Part 1 - Matches Played

For the League player (summoner) named "Faker" (Wiki), analyze the cumulative number of (ranked) LoL matches he has played since he started (using the start day as day 0).

To gather the needed data, use Python and the Riot API. Below is a Python script showing some basic queries. The lines with a # are comments, written to help understand what the code is doing.

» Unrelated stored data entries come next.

/-- A grant for an event: it is held until the event fires; a deferred event falls due now, and fires at the rate (R221, R222, R229). -/
def State.grantSlot (s : State) (n : Nat) (x : Slot) : State :=
  if x.st = .deferred then
    let why := match x.due with | some (0, _) => 4 | some (r, _) => r | none => 4
    s.setSlot n (some { x with granted := some s.now, st := .requesting, due := some (why, s.now) })
  else s.setSlot n (some { x with granted := some s.now })

/-- The part of a granted request on channel `c` (R241, R160, R44, R174, R229). -/
def State.grantPart (s : State) (r : Req) (c : Nat) : State :=
  match r.src with
  | .job id => match s.job id with
    | none => s
    | some j => s.grantJob id c j
  | .spk n => match s.slot n with
    | none => s
    | some x => s.grantSlot n x
  | .follow _ => match s.turnCase c with
    | .refuse _ => s.dropGrant r.src c
    | .later => (s.dropGrant r.src c).commitLater c
    | .already => s.dropGrant r.src c
    | .ask => (s.turnOn c).markEdge c
  | .restart k =>
    if s.mayRestart k then
      let counts := (s.pairOf c).any (fun k => (s.ch k).tripped)
      let t := (s.resume c).markEdge c
      let edge := (t.pairOf c).foldl (fun m k => max m (t.ch k).edgeAt) s.now
      if counts then t.modCh (s.head c) (fun x => { x with restarts := (edge :: x.restarts).take 15 }) else t
    else s.dropGrant r.src c
  | .uv _ => match s.turnCase c with
    | .ask => (s.resume c).markEdge c
    | .later => (s.dropGrant r.src c).modCh c (fun x => { x with cooling := x.cooling || !s.uvCh c })
    | _ => s.dropGrant r.src c
  | .pinch k =>
    if s.uvCh c = true ∨ (s.br k).reverseLeft.isNone then s.dropGrant r.src c
    else ((s.modBr k (fun b => { b with mstate := .pinch })).setBridge k (if (s.br k).lastFwd then .reverse else .forward)).markEdge c
  | .limp _ => match s.turnCase c with
    | .ask => (s.limpDrive c).markEdge c
    | .later => (s.dropGrant r.src c).commitLater c
    | _ => s.dropGrant r.src c
  | .act _ => match s.turnCase c with
    | .ask => (s.resume c).markEdge c
    | .later => (s.dropGrant r.src c).commitLater c
    | _ => s.dropGrant r.src c

/-- The channels that an ATOMIC turn-on commits with no edge, at its grant (R84, R161). -/
def State.grantRest (s : State) (r : Req) : State :=
  match r.src with
  | .job id => match s.job id with
    | some { cmd := .chOn _ m, .. } =>
      forEach ((maskList 64 m.toNat).filter (fun c => !r.parts.any (fun p => p.1 == c))) (fun c t => match t.onCase c with
        | .later => t.commitLater c
        | .already => t.stayOn c
        | _ => t) s
    | _ => s
  | _ => s

/-- The status with which an ATOMIC turn-on is refused on one of its channels at its grant: then none is switched on (R84, R161). -/
def State.wholeRefusal (s : State) (r : Req) : Option (Nat × Byte) :=
  match r.src with
  | .job id => match s.job id with
    | some { cmd := .chOn _ m, .. } =>
      if r.whole then ((maskList 64 m.toNat).findSome? (fun c => match s.onCase c with | .refuse st => some st | _ => none)).map (fun st => (id, st))
      else none
    | _ => none
  | _ => none

/-- A request granted: a grant for each part, then the turn-ons (R241, R242); an ATOMIC one that a channel refuses ends with none of its
channels on (R84). -/
def State.grantReq (s : State) (r : Req) : State :=
  let off : State := { s with line := s.line.filter (fun q => q.id != r.id) }
  match s.wholeRefusal r with
  | some (id, st) => off.endJob id st 0 (maskCont 0)
  | none =>
  let gs := r.parts.map (fun p => ({ ch := p.1, amount := p.2, prio := r.prio, hc := r.hc, src := r.src, at_ := s.now } : Grant))
  let t : State := { off with grants := s.grants ++ gs }
  let t := if r.prio = 0 then t.notePeak.noteOverdraw s else t.notePeak
  let t := if r.whole then t.grantRest r else t
  let t := r.parts.foldl (fun u p => u.grantPart r p.1) t
  match r.src with
  | .job id => if r.parts = [] then t.settle id else t
  | _ => t

/-- A waiting turn-on whose channel another request has meanwhile switched on commits without budget
(R242); of an ATOMIC one each such channel leaves its parts (`growReq`). -/
def State.servedByOther (s : State) (r : Req) : Bool :=
  !r.whole && (match r.src with
    | .job _ | .spk _ => r.parts.all (fun p => s.isOn p.1 && s.onCase p.1 == .already)
    | .follow _ => r.parts.all (fun p => s.isOn p.1)
    | _ => false)

/-- An event's request leaves the line as another turn-on has switched its channel on: one that has fired commits at once without budget,
one that has not goes back to ARMED (R242). -/
def State.servedSlot (s : State) (n : Nat) (x : Slot) : State :=
  if x.st = .deferred then
    let why := match x.due with | some (0, _) => 4 | some (r, _) => r | none => 4
    s.setSlot n (some { x with granted := none, st := .requesting, due := some (why, s.now) })
  else s.setSlot n (some { x with st := .armed })

/-- A request that another's turn-on has served leaves the line. -/
def State.serve (s : State) (r : Req) : State :=
  let t : State := { s with line := s.line.filter (fun q => q.id != r.id) }
  match r.src with
  | .spk n => match t.slot n with
    | some x => t.servedSlot n x
    | none => t
  | _ => r.parts.foldl (fun u p => u.grantPart r p.1) t

/-- An ATOMIC turn-on asks for budget on the channels of its command that need it now: one that needed none when it was made, in
undervoltage or too hot, joins its parts, and one that another turn-on has switched on leaves them (R84, R242). -/
def State.growReq (s : State) (r : Req) : Req :=
  match r.src with
  | .job id => match s.job id with
    | some { cmd := .chOn _ m, .. } =>
      let old (c : Nat) : Option (Nat × Nat) := r.parts.find? (fun p => p.1 == c)
      let need := (maskList 64 m.toNat).filter (fun c => s.onCase c == .ask)
      if r.whole then { r with parts := need.map (fun c => (old c).getD (c, s.budgetI c)) } else r
    | _ => r
  | _ => r

/-- The ATOMIC turn-ons in the line with the parts they have now; their commands wait for each. -/
def State.growLine (s : State) : State :=
  if s.line.any (fun r => r.whole) then
    let line := s.line.map s.growReq
    line.foldl (fun (t : State) r => match r.whole, r.src with
      | true, .job id => t.modJob id (fun j => { j with wait := listMask (r.parts.map (fun p => p.1)) })
      | _, _ => t) { s with line := line }
  else s

/-- The line examined once: the first request served by another's turn-on, or grantable, leaves it. -/
def State.examine1 (s : State) : Option State :=
  match s.line.find? (fun r => !r.held && s.servedByOther r) with
  | some r => some (s.serve r)
  | none =>
    match (s.line.filter (fun r => !r.held && r.prio == 1) ++ s.line.filter (fun r => !r.held && r.prio != 1)).find? (fun r => s.grantable r) with
    | some r => some (s.grantReq r)
    | none => none

/-- The line re-examined until nothing in it is grantable (R241); `k` bounds the rounds. -/
def State.examine : Nat → State → State
  | 0, s => s
  | k + 1, s => match s.examine1 with | some t => State.examine k t.growLine | none => s

/-- The line re-examined. -/
def State.reexamine (s : State) : State := s.growLine.examine s.line.length

/-! ### Ends of requests and grants -/

/-- A turn-on whose request is withdrawn or runs into its limit fails with a status: its command for that
channel, or for all its channels where the request is one for the whole; an event that has fired and waits for its late grant is skipped as at its
limit, which is a DESIGN CHOICE, and one that has not goes back to ARMED (R84, R85, R242; log 117). -/
def State.failReq (s : State) (r : Req) (st : Byte) : State :=
  match r.src with
  | .job id =>
    match s.job id with
    | none => s
    | some j =>
      match j.cmd with
      | .chOn _ m =>
        if r.whole then s.endJob id st 0 (maskCont (0 * m.toNat))
        else r.parts.foldl (fun t p => t.jobFail id p.1 st) s
      | _ => s.endJob id st 0
  | .spk n => match s.slot n with
    | some x => if x.st = .deferred then s.fired n 3 4 true else s.setSlot n (some { x with st := .armed })
    | none => s
  | _ => s

/-- The end of a deferral limit (R85, R174, R229; spec/11, R240). -/
def State.limitReq (s : State) (r : Req) : State :=
  let g := match r.parts with | p :: _ => s.govOf p.1 | [] => 0
  let t := { s with line := s.line.filter (fun q => q.id != r.id) }.inc (govCnt_expired g)
  match r.src with
  | .job _ => t.failReq r St.noResource
  | .spk n => t.fired n (if r.held then 2 else 3) (if r.held then 5 else 4) true
  | .follow c => (t.clearCmd c).post (t.ownerList 0 c) 5 0x01 c 0 0
  | .act c => (t.endWork c 2).clearCmd c
  | _ => t

/-- The banks under a case warning that hold a WORK or COMFORT turn-on; a limp-map turn-on is not held (spec/07, R164). -/
def State.warnedBanks (s : State) (r : Req) : List Nat :=
  match r.src with
  | .limp _ => []
  | _ => if r.prio = 0 then [] else ((r.parts.map (fun p => bankOf p.1)).eraseDups).filter (fun b => s.flag (bankTwarn_active b))

/-- Turn-ons held, counted in each bank whose warning holds them (spec/07, R164, R168). DESIGN CHOICE: one request counts once in a bank, at its
first hold there, however many of the bank's channels it names (log 123). -/
def State.countHeld (s : State) (bs : List Nat) : State := forEach bs (fun b t => t.inc (bankProtstat_held b)) s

You are encouraged to: 1) run the below script to make sure it works, 2) study it carefully and modify it and re-run it as needed to gain a deep understanding of how it works, 3) copy, extend and modify it to provide the data you need for this project.

#!/usr/bin/python3
#
# basic.py - Do some basic queries using the Riot API.
#
# version 1.2
#

# Bring in Python imports needed for data processing.
# RiotWatcher from: https://github.com/pseudonym117/Riot-Watcher
from riotwatcher import RiotWatcher
import json
import time

# Replace below with my Riot developer key.
developer_key = 'my-developer-key-here'

# Get master RiotWatcher object that queries Riot API using my key.
r_w = RiotWatcher(developer_key)

# Get player with summoner name 'faker'.
# Wiki: https://en.wikipedia.org/wiki/Faker_(video_gamer)
player = r_w.get_summoner(name='faker')

# Print out player info.
print("Player")

# Get player's match list from match data.
match_data = r_w.get_match_list(player['id'])
match_list = match_data['matches']

# Loop through all matches, printing out champion id.
# Note: the champion id corresponds to the static_get_champion_list().
print("\nChampions played") # "\n" puts out a newline (blank line).
count = 0
for match in match_list:
    count = count + 1  # tally the number matches
    champion = match["champion"]
    print(champion, end=", ")  # end=", " puts a comma and space after
print("\nTotal matches: %d" % count)    # %d is for integer

# Print out time of oldest (and last) match in list.
# Note: match times are in milliseconds since 1970.
i = len(match_list)-1 # in Python, the last item in a list is length-1.
match = match_list[i]
match_time_old = match['timestamp']
print("\n\nOldest match time: ", end="")
print(json.dumps(match_time_old, indent=3))
print(time.strftime('%Y-%m-%d %H:%M:%S', time.gmtime(match_time_old/1000)))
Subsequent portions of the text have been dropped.